How Postgres sequences issues can impact your messaging guarantees
Big picture descriptions and overall explanations are great. They help us to understand the foundations of new ideas and then find the place we need to evaluate more. Still, we’re starting to face reality when we try to go deeper. This may be harsh. It may be a good bullshit filter when we realise the idea is not as simple as pictured. We may just throw, “this can’t be done!” or try to find our way through the problems.

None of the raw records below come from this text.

-- ==== Sys2Proof/Certificates/Slice0/Obligations.lean ====
section
/-! DEFINITION. The statements about the part, each formalising the rules its docstring names. A request is stated
where it can be taken: `takeable` says that it is the one at the head of its port's receive queue or, with that queue
empty, has just arrived on its PRESENT port, and that its port has room for a reply (R172, log 3). -/
open Sys2Proof Sys2Proof.Machine

/-! ## The step, the frames and the links -/

/-- The step takes the command at the front of the queue and runs its meaning with the rest of the queue. On an empty
queue (log 2, the model’s choice, no rule of the spec) it takes the request at the head of the first receive queue
that holds one, and idles when none does. -/
def Obligations.StepTakesTheFrontCommand : Prop :=
  (∀ (c : Instr) (rest : List Instr) (s : State),
     step { s with pending := c :: rest } = exec c { s with pending := rest }) ∧
  (∀ s : State, s.pending = [] →
     ((∀ p : Port, (s.links.get p).rx = []) → step s = .next s) ∧
     (∀ f fs, s.links.prompt.rx = f :: fs → takeable .prompt f s = true →
       step s = exec (decodeRequest .prompt f) s) ∧
     (∀ f fs, s.links.house.rx = f :: fs → s.links.prompt.rx = [] → takeable .house f s = true →
       step s = exec (decodeRequest .house f) s) ∧
     (∀ f fs, s.links.panel.rx = f :: fs → s.links.prompt.rx = [] → s.links.house.rx = [] →
       takeable .panel f s = true → step s = exec (decodeRequest .panel f) s) ∧
     (∀ f fs, s.links.console.rx = f :: fs → s.links.prompt.rx = [] → s.links.house.rx = [] →
       s.links.panel.rx = [] → takeable .console f s = true → step s = exec (decodeRequest .console f) s))

/-- R173, R180, Tables 10-8 to 10-13: a request read back from the frame that carries it is the request, with every
operand at every value. -/
def Obligations.RequestReadsBackFromItsFrame : Prop :=
  ∀ (i : Instr) (p : Port), requestPort i = some p → i.encodable = true → decodeRequest p (requestFrame i) = i

/-- R173, R180: whatever request is read from a frame, that frame carries it: no bit of a frame is dropped. -/
def Obligations.FrameIsKeptByItsRequest : Prop :=
  ∀ (p : Port) (f : Frame), requestFrame (decodeRequest p f) = f ∧ requestPort (decodeRequest p f) = some p

/-- R44, R168, R170, R171, R172: a whole frame with the port’s station byte and a right CRC is received. A port that
comes back is told of by LINK STATE to the two desks, its own copy among them, and the panel is asked to REPORT ALL.
-/
def Obligations.ValidFrameIsReceived : Prop :=
  ∀ (p : Port) (kind : Byte) (payload : List Byte) (s : State), s.inert = false →
    (s.links.get p).receiver = [] → payload.length ≤ 120 →
    ∃ t, exec (.receiveFrame p (frameBytes (stationByte p) kind payload)) s = .next t ∧
      (s.links.get p).heard s.clock (s.params.supervision p) ⟨kind, payload⟩ (t.links.get p) ∧
      ((s.links.get p).present = true → t = s.setPort p (t.links.get p) ∧
        (t.links.get p).changedAt = (s.links.get p).changedAt ∧ (t.links.get p).tx = (s.links.get p).tx ∧
        (t.links.get p).overrun = (s.links.get p).overrun) ∧
      ((s.links.get p).present = false → (t.links.get p).changedAt = some s.clock ∧
        (∀ q : Port, q ≠ p → q = .prompt ∨ q = .house →
          Reaches q (.linkState p true (s.links.get p).lastValid) s t) ∧
        ((s.links.get p).overrun = none → ((s.links.get p).tx.filter TxFrame.isNotice).length < 20 →
          (p = .prompt ∨ p = .house → (t.links.get p).tx =
            (s.links.get p).tx ++ [.notice (.linkState p true (s.links.get p).lastValid)]) ∧
          (p = .panel → (t.links.get p).tx = (s.links.get p).tx ++ [.notice .reportAll]) ∧
          (p = .console → (t.links.get p).tx = (s.links.get p).tx))) ∧
      (∀ q : Port, q ≠ p → (s.links.get q).onlyNotices (t.links.get q)) ∧
      t.lights = { s.lights with
        consoleSeen := if p = .console ∧ (s.links.get p).present = false then true else s.lights.consoleSeen } ∧
      t.house = s.house ∧ t.fire = s.fire ∧ t.curtain = s.curtain ∧ t.calls = s.calls ∧ KeepsBase s t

Let’s take an example of the Outbox pattern I described in my two articles:
- Outbox, Inbox patterns and delivery guarantees explained,
- Push-based Outbox Pattern with Postgres Logical Replication.
Two articles should be enough to exhaust the topic, aye? Let’s go deeper and discuss the potential poll-based implementation on top of Postgres. As it’s the most flexible relational database nowadays, it cannot be that hard.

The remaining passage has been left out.